Marcano and Barrera offer a healthy if sometimes harsh skepticism about the motives behind such programs. They see Chavez's crusades for social justice and a global front against U.S. "imperialism" — which has led to close ties with regimes such as Iran — as too often subordinate to his lust for power and his messianic obsession with destiny. Chavez, they note, loves to draw "parallels between landmark moments in his life and certain historical events," usually involving Bolivar. But their book is best at detailing Chavez's contradictions, such as the addiction to lavish globe-trotting that he once decried in his venal predecessors. And even Jones shares in the couple's curiosity about Herma Marksman, a Venezuelan historian and Chavez mistress who by most accounts played a critical role in Hugo's early military conspiracies — but was dumped once he became the people's hero in the red beret.

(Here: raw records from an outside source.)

-- ==== Sys2Proof/Machine/Dict.lean ====
section
/-! DEFINITION. The dictionary as a session sees it: READ and WRITE of any object, ENUM (R264 to R272, R301), the live objects
(R299), MEM_RELEASE (R207) and EVENT_SNAPSHOT (R311). -/

namespace Sys2Proof.Machine

/-! What RO objects report. -/

/-- The number of a SEQ held in an event record. -/
def recordSeq (r : List Byte) : Nat := wd r 1 * 2 ^ 32 + wd r 0

/-- EVENT_LOG_OLDEST: the epoch with count 0 while no record is held. -/
def State.oldestSeq (s : State) : Nat := match s.log.records with
  | r :: _ => recordSeq r
  | [] => s.log.epoch * 2 ^ 32

/-- KEY_SLOT (R358): generation 0 while the slot is empty. -/
def State.keyRef (s : State) (slot : Nat) : Nat :=
  let full :=
    if slot < 3 then s.hasKey slot
    else if slot < 9 then (s.port (slot - 3)).key ≠ []
    else if 16 ≤ slot then (s.slot (slot - 16)).key.isSome
    else false
  slot + (if full then s.keyGen slot * 2 ^ 8 else 0)

/-- CORE_STATE: that of a fenced die's core as the fence found it (R317). -/
def State.coreStateObj (s : State) (c : Nat) : Nat :=
  if s.obj 0x8010 (c / 16) = 0 then (s.core c).run.code else s.obj 0x4012 c

/-- TABLE_SLOT: FUNC_ID and VERSION of the image in a slot. -/
def State.tableSlot (s : State) (slot c : Nat) : Nat := wd (mget [] (s.core c).slots slot) 0

/-- Objects whose value nothing in the model measures: a time left or held. -/
def unmeasured (i sub : Nat) : Bool :=
  (i = 0x2002 && sub = 4) || (i = 0xB110 && sub = 3) || (i = 0x8006 && sub = 5)

/-- An object reads as a measured time: WINDOW_WAIT_US is 0 until a send has waited (R235). -/
def State.unmeasured (s : State) (i sub : Nat) : Bool := Machine.unmeasured i sub && (i ≠ 0xB110 || s.obj 0xB110 3 ≠ 0)

/-- The value of a scalar object that the state holds elsewhere than in the dictionary. -/
def State.scalarShown (s : State) (r : NapReq) : Nat :=
  let i := r.index
  let n := r.sub
  if i = 0x2002 then
    match s.own.owner, n with
    | _, 5 => s.ownerEpoch
    | none, _ => 0
    | some o, 1 => o.session
    | some o, 2 => o.carrier
    | some o, 3 => o.priority
    | some _, _ => Config.freeNat s.free % 2001
  else if s.unmeasured i n then Config.freeNat s.free
  else if i = 0x2003 then (if n = 1 then r.session else s.openCount)
  else if i = 0x2006 then (s.slot (r.session % 32)).subscribe
  else if i = 0x3001 then
    match n with
    | 2 => s.weir.shown.code
    | 4 => (bankBytes s.weir.bank + 1023) / 1024
    | 5 => s.weir.waitsFor
    | _ => s.obj i n
  else if i = 0x4002 then s.job.st
  else if i = 0x4012 then s.coreStateObj n
  else if i = 0x4035 ∧ n = 2 then s.job.attempt
  else if i = 0x4035 ∧ n = 4 then (if s.job.st = 0 ∨ s.job.st = 2 then s.stateGib else s.obj i n)
  else if 0x5020 ≤ i ∧ i ≤ 0x5027 then s.tableSlot (i - 0x5020) n
  else if i = 0x6001 ∧ n = 1 then s.tieredLimit / 2 ^ 30
  else if i = 0x6020 then s.freeSectors n
  else if i = 0x6021 then s.freeSectors tierBw
  else if i = 0x7001 ∧ n = 4 then Config.vendorId.toNat + s.partCode * 2 ^ 16 + (s.partCode + 0x1000) * 2 ^ 32
  else if i = 0x8005 ∧ n = 1 then s.job.committed
  else if i = 0x8011 then s.spareCore n
  else if i = 0x8013 then (s.core n).score
  else if i = 0x801C then s.wear
  else if 0x8030 ≤ i ∧ i ≤ 0x8037 then mget 0 s.nv.repair (256 * (i - 0x8030) + n)
  else if i = 0x9001 then s.keyRef n
  else if i = 0xB001 then s.eventSeq
  else if i = 0xB002 ∧ n = 3 then s.oldestSeq
  else if i = 0xC004 then s.holdupState
  else s.obj i n

/-- STAGED_LIST: the staged objects, ascending. -/
def Weir.stagedList (w : Weir) : List Byte :=
  w.bank.flatMap (fun (e : Nat × StVal) => leBytes 2 (e.1 / 256) ++ leBytes 1 (e.1 % 256) ++ [0])

/-- A BLOB that no write has given a value reads as its table's default. -/
def orDefault (v d : List Byte) : List Byte := if v = [] then d else v

/-- The value of a BLOB object. -/
def State.blobShown (s : State) (i n : Nat) : List Byte :=
  if i = 0x2002 then
    (if n = 6 then s.own.owner.elim (List.replicate 32 0) (fun (o : Owner) => padTo 32 o.keyId)
      else orDefault (s.blob i n) (List.replicate 48 0))
  else if i = 0x1010 then
    (match n with
    | 2 => s.identityKey
    | 3 => sha3 s.identityKey
    | _ => Config.identityCert)
  else if i = 0x3001 then orDefault (s.blob i n) (List.replicate 16 0)
  else if i = 0x3002 then s.weir.stagedList
  else if i = 0x6015 then s.pageQuery (s.obj 0x6015 1)
  else if i = 0x7021 then orDefault (s.blob i n) (List.replicate 4096 0xFF)
  else if i = 0x9002 then
    (match n with
    | 1 => if s.hasKey 1 then sha3 s.manifestKey else []
    | 2 => s.manifestKey
    | _ => s.manifestCert)
  else if i = 0x9020 then s.sec.alarms.flatten
  else if i = 0x9030 then orDefault (s.blob i n) (List.replicate 32 0)
  else if i = 0xC000 then s.ob
  else if i = 0xC001 then (s.nv.selectOb s.part).1
  else if i = 0xC003 then s.nv.record
  else s.blob i n

/-- The value of a STR object. -/
def State.strShown (s : State) (i : Nat) : List Byte :=
  if i = 0x1000 then (match s.part with
    | .hn9_8x => strBytes "HN9-8X"
    | .hn9_6l => strBytes "HN9-6L")
  else Config.serial

/-! READ (R266, R269, R272). -/

/-- The value that a READ of an RW-staged object returns: the committed one, or the staged one where the request asks for it. -/
def State.stagedShown (s : State) (r : NapReq) : StVal :=
  let k := objKey r.index r.sub
  match r.staged, stGet s.weir.bank k with
  | true, some v => v
  | _, _ => s.committedAt k

/-- A computed BLOB value noted, so that its value version advances where it has changed (R272). -/
def State.noteBlob (s : State) (i n : Nat) (v : List Byte) : State := s.setBlob i n v

/-- A BLOB as a READ returns it, with the value version. -/
def State.blobRead (s : State) (r : NapReq) (v : List Byte) : Reply :=
  let t := s.noteBlob r.index r.sub v
  blobReply t r v (mget 0 t.blobVer (objKey r.index r.sub))

/-- The outcome of a READ of an object, once R275's gates are passed. -/
def readValue (o : ObjRow) (r : NapReq) (s : State) : Reply :=
  if r.index = 0x2005 then authResultReply r s
  else if o.acs = .staged then
    match s.stagedShown r with
    | .scalar v => .scalar s (leBytes o.ty.size v)
    | .blob v =>
      let shown := if r.index = 0x7021 then orDefault v (List.replicate 4096 0xFF) else v
      let k := objKey r.index r.sub
      blobReply s r shown ((mget 0 s.blobVer k + (if r.staged then mget 0 s.weir.vers k else 0)) % 2 ^ 32)
  else if o.ty = .str then .scalar s (s.strShown r.index)
  else if o.ty = .blob then s.blobRead r (s.blobShown r.index r.sub)
  else
    let t := if s.unmeasured r.index r.sub then { s with free := s.free + 1 } else s
    .scalar t (leBytes o.ty.size (s.scalarShown r))

/-- The outcome of a READ (R275). -/
def readReply (r : NapReq) (s : State) : Reply :=
  s.gated r (fun s => match s.objGate r with
    | .error e => .no s e.1 e.2
    | .ok o => readValue o r s)

/-- The outcome of a request whose opcode *NAP opcodes* does not list (R269). -/
def strangeReply (r : NapReq) (s : State) : Reply := s.gated r (fun s => .no s stType 0)

/-- READ (R269), and the answer to opcodes that are none. AUTH_CHALLENGE has its own command. -/
def execRead (r : NapReq) (s : State) : Res :=
  if r.opcode = 1 then .next (if r.index = 0x2005 ∧ r.sub = 1 then s else s.serve r (readReply r))
  else if r.opcode = 0 ∨ 5 < r.opcode then .next (s.serve r (strangeReply r))
  else .next s

/-! ENUM (R269). -/

/-- The outcome of an ENUM: the next object, its access class, and whether the part lacks its unit. -/
def enumReply (r : NapReq) (s : State) : Reply :=
  s.gated r (fun s => match nextKey (objKey r.index r.sub) with
    | none => .no s stNoObject 0
    | some k => match objRow (k / 256) (k % 256) with
      | none => .no s stNoObject 0
      | some o =>
        { Reply.ok s with
          detail := o.acs.code + b01 (!o.present s.part (k / 256) (k % 256)) * 16,
          object := some (k / 256, k % 256, o.ty.code) })

/-- ENUM (R269). -/
def execEnumObject (r : NapReq) (s : State) : Res := .next (if r.opcode = 5 then s.serve r (enumReply r) else s)

/-! Live objects (R299). -/

/-- EVENT_SUBSCRIBE's action: the writing session's own. -/
def subscribeAct (s : State) (r : NapReq) (v : List Byte) : Reply :=
  match s.sessionOf r with
  | some k => if leNat v ≤ 1 then .ok (s.setSlot k { s.slot k with subscribe := leNat v }) else .no s stRange 0
  | none => .no s stAuth 0

/-- EVENT_SUBSCRIBE (R299). -/
def execEventSubscribe (r : NapReq) (s : State) : Res := s.serveCommand 0x2006 1 r (commandReply r blobLimit byAny subscribeAct)

/-- PAGE_QUERY_ADDR (R299). -/
def execPageQueryAddr (r : NapReq) (s : State) : Res :=
  s.serveCommand 0x6015 1 r (commandReply r blobLimit byOwner (fun t _ v => .ok (t.setObj 0x6015 1 (leNat v))))

/-- The highest cap that a write may set (R332). -/
def State.capLimit (s : State) : Nat := Nat.min (profileCap (s.obj 0xA001 2)) (s.obField 1 16 16)

/-- POWER_CAP_W (R332). -/
def execPowerCapW (r : NapReq) (s : State) : Res :=
  s.serveCommand 0xA002 1 r (commandReply r blobLimit byOwner (fun t _ v =>
    if 1500 ≤ leNat v ∧ leNat v ≤ t.capLimit then .ok (t.setObj 0xA002 1 (leNat v)) else .no t stRange 0))

/-! MEM_RELEASE (R207) and EVENT_SNAPSHOT (R311). -/

/-- MEM_RELEASE's action: at once when the package is idle, else at the next step boundary (R207, R300). What lies beyond the
capacity holds no page, so that naming it is answered OK (assumption 185). -/
def releaseAct (s : State) (_ : NapReq) (v : List Byte) : Reply :=
  let base := fld v 0 6
  let len := 65536 * fld v 6 4
  if v.length ≠ 10 ∨ base % 65536 ≠ 0 then .no s stRange 0
  else if s.job.st ≠ 0 then .ok { s with mem := { s.mem with releases := s.mem.releases ++ [(base, len)] } }
  else .ok (s.releaseRange base len)

/-- MEM_RELEASE (R207). -/
def execMemRelease (r : NapReq) (s : State) : Res := s.serveCommand 0x6014 1 r (commandReply r blobLimit byOwner releaseAct)

/-- EVENT_SNAPSHOT's action: up to 1,024 of the oldest records held from a SEQ on, in a new value version of EVENT_LOG. -/
def snapshotAct (s : State) (_ : NapReq) (v : List Byte) : Reply :=
  let k := objKey 0xB002 2
  let rs := (s.log.records.filter (fun r => leNat v ≤ recordSeq r)).take 1024
  .ok { s with
    blobs := mset [] s.blobs k rs.flatten,
    blobVer := mset 0 s.blobVer k (bump 32 (mget 0 s.blobVer k)) }

/-- EVENT_SNAPSHOT (R311): any session. -/
def execEventSnapshot (r : NapReq) (s : State) : Res := s.serveCommand 0xB002 1 r (commandReply r blobLimit byAny snapshotAct)

/-! WRITE (R269, R271). -/

/-- The meaning of a write to an object that starts an action or is live. Three of them read the load window, and their commands
alone carry what the DMA read gave. -/
def writeMeaning (index sub : Nat) : Option (NapReq → State → Res) :=
  match index, sub with
  | 0x2001, 1 => some execOwnerClaim
  | 0x2001, 2 => some execOwnerHeartbeat
  | 0x2001, 3 => some execOwnerRelease
  | 0x2001, 4 => some execOwnerOffer
  | 0x2001, 5 => some execOwnerAccept
  | 0x2005, 2 => some execAuthResponse
  | 0x2006, 1 => some execEventSubscribe
  | 0x4002, 1 => some execJobStart
  | 0x4002, 2 => some execJobEnd
  | 0x4040, 0x01 => some execVoteReport
  | 0x4040, 0x02 => some execVerdict
  | 0x4040, 0x03 => some execPermuteDone
  | 0x4040, 0x04 => some execLayoutCommit
  | 0x4040, 0x05 => some execHeartbeat
  | 0x4040, 0x06 => some execTakeover
  | 0x4040, 0x07 => some execTakeoverMaster
  | 0x4040, 0x08 => some execFaultReport
  | 0x4040, 0x09 => some execCommitReady
  | 0x4040, 0x0A => some execStepCommit
  | 0x4040, 0x0B => some execRollback
  | 0x4040, 0x0C => some execRestartReady
  | 0x4040, 0x0D => some execRestart
  | 0x4040, 0x0E => some execFreshetNotice
  | 0x4040, 0x0F => some execCutAt
  | 0x4040, 0x10 => some execCkptDone
  | 0x4040, 0x11 => some execCkptCommit
  | 0x4040, 0x12 => some execCkptAbortJob
  | 0x4040, 0x13 => some execBuddyAck
  | 0x4040, 0x14 => some execRestoreReady
  | 0x4040, 0x15 => some execRestoreCommit
  | 0x4040, 0x16 => some execGroupArmed
  | 0x4040, 0x17 => some execGroupCommit
  | 0x4040, 0x18 => some execGroupReject
  | 0x6014, 1 => some execMemRelease
  | 0x6015, 1 => some execPageQueryAddr
  | 0x8001, 1 => some execFreshet
  | 0x8001, 5 => some execJobResume
  | 0x8001, 6 => some execCkptAbort
  | 0x8007, 3 => some execCkptExport
  | 0x8015, 1 => some execDieRejoin
  | 0x9003, 1 => some execManifestKeyRotate
  | 0x9021, 1 => some execAttestNonce
  | 0xA002, 1 => some execPowerCapW
  | 0xB002, 1 => some execEventSnapshot
  | 0xC001, 1 => some execObWrite
  | 0xC002, 1 => some execResetRequest
  | _, _ => none

/-- WEIR_COMMAND by its value. -/
def execWeirCommand (r : NapReq) (s : State) : Res :=
  match leNat r.value with
  | 1 => execValidate r s
  | 2 => execCommit r s
  | 3 => execDiscard r s
  | 4 => execGroupArm r s
  | _ => s.serveCommand 0x3001 1 r (commandReply r blobLimit byOwner (fun t _ _ =>
      .no t (if t.weir.busy then stBusy else stRange) 0))

/-- A write to a DMA-window command's object. -/
def windowObject (i n : Nat) : Bool := (i = 0x4010 && n = 1) || (i = 0x8007 && n = 1) || (i = 0x9003 && n = 2)

/-- The outcome of a write to any other object (R275, R290, R317). -/
def writeReply (r : NapReq) (s : State) : Reply :=
  s.gated r (fun s => match s.objGate r with
    | .error e => .no s e.1 e.2
    | .ok o =>
      if !s.isOwner r then .no s stNotOwner s.ownerSession
      else if s.fenced o r.sub then .no s stBusy 0
      else if o.acs = .staged then stageReply o r s
      else .no s stNotOwner s.ownerSession)

/-- WRITE (R269): of any object. -/
def execWrite (r : NapReq) (s : State) : Res :=
  if r.opcode ≠ 2 ∨ windowObject r.index r.sub then .next s
  else if r.index = 0x3001 ∧ r.sub = 1 then execWeirCommand r s
  else match writeMeaning r.index r.sub with
    | some act => act r s
    | none => .next (s.serve r (writeReply r))

end Sys2Proof.Machine
end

The uneven translation of Hugo Chavez doesn't do justice to Marcano and Barrera's skillful narrative in the original Spanish. Still, both it and Hugo! are overdue aids to the U.S. discussion about Chavez — and to our better understanding of why, on the one hand, he's been so successful at "turning things upside down," but why, on the other, his flaws could someday just as spectacularly send his revolution tumbling down the Caracas hillsides.